Chips are used in everything from computers and cell phones to toys and cars. Sales growth has slowed this year as a recovery from the industry's worst-ever downturn loses momentum, reflecting general economic weakness, the impact of war in Iraq and SARS which is hurting demand especially in China.

SALES GROWTH DOWN

The U.S.-based Semiconductor Industry Association (SIA) last month trimmed its estimates for the chip industry. It initially expected 20 percent revenue growth and adjusted that to "double digit" expansion.
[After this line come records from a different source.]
-- ==== Sys2Proof/Certificates/Slice0/Obligations.lean ====
section
/-! DEFINITION. The statements for the provers. Where a command hands occurrences on, its statement gives the state `u` before
the hand-off in full and says that the step answers `handOnHeld u`; `ReportedConditionIsHeld` says which items that hands on and
in which order, and the statements about `offer`, `handOn`, `takeCloseReport` and what handing on keeps say what each does. -/

open Sys2Proof Sys2Proof.Machine

/-! ## The machine -/

/-- A step takes the command at the front of the queue and runs it on the part with the rest of the queue. -/
def Obligations.StepRunsTheFrontCommand : Prop :=
  ∀ (c : Instr) (rest : List Instr) (s : State),
    step { s with pending := c :: rest } = exec c { s with pending := rest }

/-- With no command waiting, a step is one microsecond of the time reference (R36, R160; the model's choice, log 1): what the
Source Table still holds is handed on first (log 8), and then the Timebase, the seconds count and every running timer move: holdoff
(R6), service (R77), grace and pulse (R114), acknowledgement owed (R146), retransmit (R150), silence (R167), ANNOUNCE (R158), the
100 ms of a pending soft reset (R184) and the time at space of a reported break (R155; log 23). A timer waits at its last
microsecond for its expiry command (log 2), and what acknowledgements and frames have precluded at one moment is over (R153, R167;
log 31). Nothing else changes. In hard reset nothing moves (log 24). -/
def Obligations.IdleStepIsOneMicrosecond : Prop :=
  ∀ s : State, s.pending = [] →
    (s.hardReset ≠ none → step s = .next s) ∧
    (s.running →
      let u := handOnHeld s
      let moves := fun left : Nat => if left ≤ 1 then 1 else left - 1
      (s.held = [] → u = s) ∧
      ∃ t, step s = .next t ∧ t.timebase = u.timebase + 1 ∧
        t.seconds = (if u.micro < 999999 then u.seconds else u.seconds + 1) ∧
        t.micro = (if u.micro < 999999 then u.micro + 1 else 0) ∧ t.pending = [] ∧ t.hardReset = none ∧ t.rate1 = u.rate1 ∧
        t.rate0 = u.rate0 ∧ t.sampleTime = u.sampleTime ∧ t.lines = u.lines ∧ t.held = u.held ∧ t.store = u.store ∧
        t.history = u.history ∧ t.arrivals = u.arrivals ∧
        (∀ i, t.source i =
          { u.source i with
            state :=
              match (u.source i).state with
              | .holdoff left => .holdoff (moves left)
              | x => x }) ∧
        (∀ r, t.route r = { u.route r with timer := (u.route r).timer.map moves }) ∧
        (∀ n, t.action n =
          { u.action n with
            state :=
              match (u.action n).state with
              | .idle => .idle
              | .grace left => .grace (moves left)
              | .fired cause pulse => .fired cause (pulse.map moves) }) ∧
        ∀ p, t.port p =
          { u.port p with
            ackOwed :=
              match (u.port p).ackOwed with
              | .waiting left => .waiting (moves left)
              | x => x
            retransmit := (u.port p).retransmit.map moves
            silence := (u.port p).silence.map moves
            announce :=
              match (u.port p).announce with
              | .waiting left => .waiting (moves left)
              | x => x
            resetTimer := (u.port p).resetTimer.map moves
            spaceTime := if (u.port p).breakReported then (u.port p).spaceTime + 1 else (u.port p).spaceTime
            expiryNow := .byTimer, heardNow := false })
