/-- Everything that an offer can do (R29). -/
theorem offer_cases (o : Occurrence) (r : RouteNo) (s : State) :
    (∃ front x back, (s.route r).queue = front ++ x :: back ∧
        (offer o r s).2 = s.updRoute r fun t => { t with queue := front ++ x.fold o :: back }) ∨
      (offer o r s).2 = s.updRoute r (Route.lose 1) ∨
      (RecordAvailable o s ∧ (s.route r).queue.length < (s.route r).cfg.depth ∧ (offer o r s).2 = createRec o r s) ∨
      (∃ front x back, (s.route r).queue = front ++ x :: back ∧ RecordAvailable o s ∧
        (s.route r).cfg.depth ≤ (s.route r).queue.length ∧
        (offer o r s).2 = createRec o r (afterDrop o r x (front ++ back) s)) ∨
      (offer o r s).2 = (overflowReported o r s).updRoute r (Route.lose 1) := by
  cases hfold : foldOffered o r s with
  | some folded =>
    left
    obtain ⟨q, queue⟩ := folded
    have hnew : foldNewest o (s.route r).queue = some (q, queue) := by
      unfold foldOffered at hfold
      split at hfold
      · exact hfold
      · cases hfold
    obtain ⟨front, x, back, hqueue, rfl⟩ := foldNewest_some hnew
    exact ⟨front, x, back, hqueue, by rw [offer_of_fold hfold]⟩
  | none =>
    right
    by_cases ha : RecordAvailable o s
    · right
      obtain ⟨hroom, hm⟩ | ⟨x, rest, hx, hfull, hm⟩ | hm := makeRoom_cases o r s
      · exact .inl ⟨ha, hroom, by rw [offer_of_room hfold ha hm]⟩
      · obtain ⟨front, back, hqueue, rfl⟩ := splitOldestPending_some hx
        exact .inr (.inl ⟨front, x, back, hqueue, ha, hfull, by rw [offer_of_room hfold ha hm]⟩)
      · exact .inr (.inr (by rw [offer_of_noRoom hfold ha hm]))
    · exact .inl (by rw [offer_of_unavailable hfold ha])

/-! ### O13, O14: folded, or lost without a record -/

/-- Settles O13: the record that takes the occurrence and has none behind it that does is the one that folds it. -/
theorem occurrenceFoldsIntoTheNewest : Obligations.OccurrenceFoldsIntoTheNewest := by
  intro o r s front x back hc hqueue hstate hsource hback
  refine offer_of_fold ?_
  rw [foldOffered, if_pos hc, hqueue]
  exact foldNewest_newest ((Rec.takes_iff _ x).2 ⟨hstate, hsource⟩) hback front

/-- Settles O14. -/
theorem occurrenceIsLostWithoutARecord : Obligations.OccurrenceIsLostWithoutARecord := by
  intro o r s hn ha
  exact offer_of_unavailable (foldOffered_of_nothingToFold hn) ha

end Sys2Proof.Machine

namespace Sys2Proof.Machine

/-! ### O51: records close as one event -/

/-- What a full ring keeps: its newest 64 entries (R39). -/
def newest64 (entries : List HistEntry) : List HistEntry := entries.drop (entries.length - 64)

theorem newest64_of_le {entries : List HistEntry} (h : entries.length ≤ 64) : newest64 entries = entries := by
  rw [newest64, Nat.sub_eq_zero_of_le h, List.drop_zero]

theorem newest64_length_le (entries : List HistEntry) : (newest64 entries).length ≤ 64 := by
  rw [newest64, List.length_drop]
  omega

/-- Entries that the ring has lost already do not count. -/
theorem newest64_newest64_append (entries more : List HistEntry) :
    newest64 (newest64 entries ++ more) = newest64 (entries ++ more) := by
  have hdrop : newest64 entries ++ more = (entries ++ more).drop (entries.length - 64) :=
    (List.drop_append_of_le_length (Nat.sub_le ..)).symm
  rw [hdrop]
  have hfrom : entries.length - 64 + (((entries ++ more).drop (entries.length - 64)).length - 64) =
      (entries ++ more).length - 64 := by
    simp only [List.length_drop, List.length_append]
    omega
  unfold newest64
  rw [List.drop_drop, hfrom]

/-- The history entry of a record that closes with this close number (R39). -/
def Rec.closedEntry (out : CloseOutcome) (time : Time) (x : Rec) (no : Half) : HistEntry :=
  { closeNo := no, seq := x.seq, source := x.source, kind := x.kind, count := x.count, outcome := out, first := x.first,
    closeTime := time }

theorem History.write_eq {h : History} (hle : h.entries.length ≤ 64) (out : CloseOutcome) (time : Time) (x : Rec) :
    h.write out time x =
      { entries := newest64 (h.entries ++ [x.closedEntry out time h.counter]), counter := h.counter + 1 } := by
  refine (History.mk.injEq ..).mpr ⟨(History.write_entries out time x h).trans ?_, rfl⟩
  change _ ++ [x.closedEntry out time h.counter] = _
  split
  next hlt =>
    rw [newest64_of_le]
    simp only [List.length_append, List.length_singleton]
    omega
  next hfull =>
    have hlen : h.entries.length = 64 := by omega
    simp [newest64, hlen, List.drop_append_of_le_length]
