-- ==== Sys2Proof/Machine/Sparse.lean ====
section
/-!
DEFINITION. Sparse maps as lists of (address, value) with strictly rising addresses, listing no entry that equals what
an unlisted address reads as (`d`), so that equal maps are equal lists.
-/

namespace Sys2Proof.Machine

/-- The value at `a`; `d a` where `a` is not listed. -/
def sget {α : Type} (d : Nat → α) : List (Nat × α) → Nat → α
  | [], a => d a
  | (k, v) :: l, a => if k = a then v else sget d l a

/-- An entry put before the first one whose address is not lower. -/
def sins {α : Type} : List (Nat × α) → Nat → α → List (Nat × α)
  | [], a, x => [(a, x)]
  | (k, v) :: l, a, x => if a ≤ k then (a, x) :: (k, v) :: l else (k, v) :: sins l a x

/-- A write: the value an unlisted address reads as removes the entry. -/
def sset {α : Type} [DecidableEq α] (d : Nat → α) (l : List (Nat × α)) (a : Nat) (x : α) : List (Nat × α) :=
  if x = d a then l.filter fun e => e.1 ≠ a else sins (l.filter fun e => e.1 ≠ a) a x

/-- The map that reads as `new` at the addresses `p` holds of, and as `old` at the others. -/
def smix {α : Type} (p : Nat → Bool) (old new : List (Nat × α)) : List (Nat × α) :=
  (old.filter fun e => !p e.1).foldr (fun e l => sins l e.1 e.2) (new.filter fun e => p e.1)

/-- Strictly rising addresses. -/
def rising {α : Type} : List (Nat × α) → Bool
  | [] => true
  | [_] => true
  | (k, _) :: (k', v') :: l => k < k' && rising ((k', v') :: l)

/-- The canonical form: rising addresses, and no entry equal to what an unlisted address reads as. -/
def swf {α : Type} [DecidableEq α] (d : Nat → α) (l : List (Nat × α)) : Bool :=
  rising l && l.all fun e => e.2 ≠ d e.1

end Sys2Proof.Machine
end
Yet many financial analysts see even that as optimistic and expect sales up between five and 10 percent.

The WSTS numbers, a three-month moving average published by the European Semiconductor Industry Association (ESIA), offsets recent bullish remarks by Franco-Italian semiconductor maker STMicroelectronics (ST) (Paris:STM.PA - News) and reaffirmed guidance by U.S. chip equipment maker Novellus (NasdaqNM:NVLS - News). ST, Europe's largest chip stock and the number four producer in the world, told analysts this week it believes the global chip industry could grow by 11 percent this year, and that it might increase its investments by $200 million to $1.2 billion if the industry remains robust, J.P. Morgan said in a note.

ST's shares dropped 0.7 percent at 18.94 euros, while the wider DJ Stoxx European technology index was up 0.7 percent. Other major European chip stocks rose, with the FTSE European semiconductor index (^FTTXSVC - News) rising 1.4 percent.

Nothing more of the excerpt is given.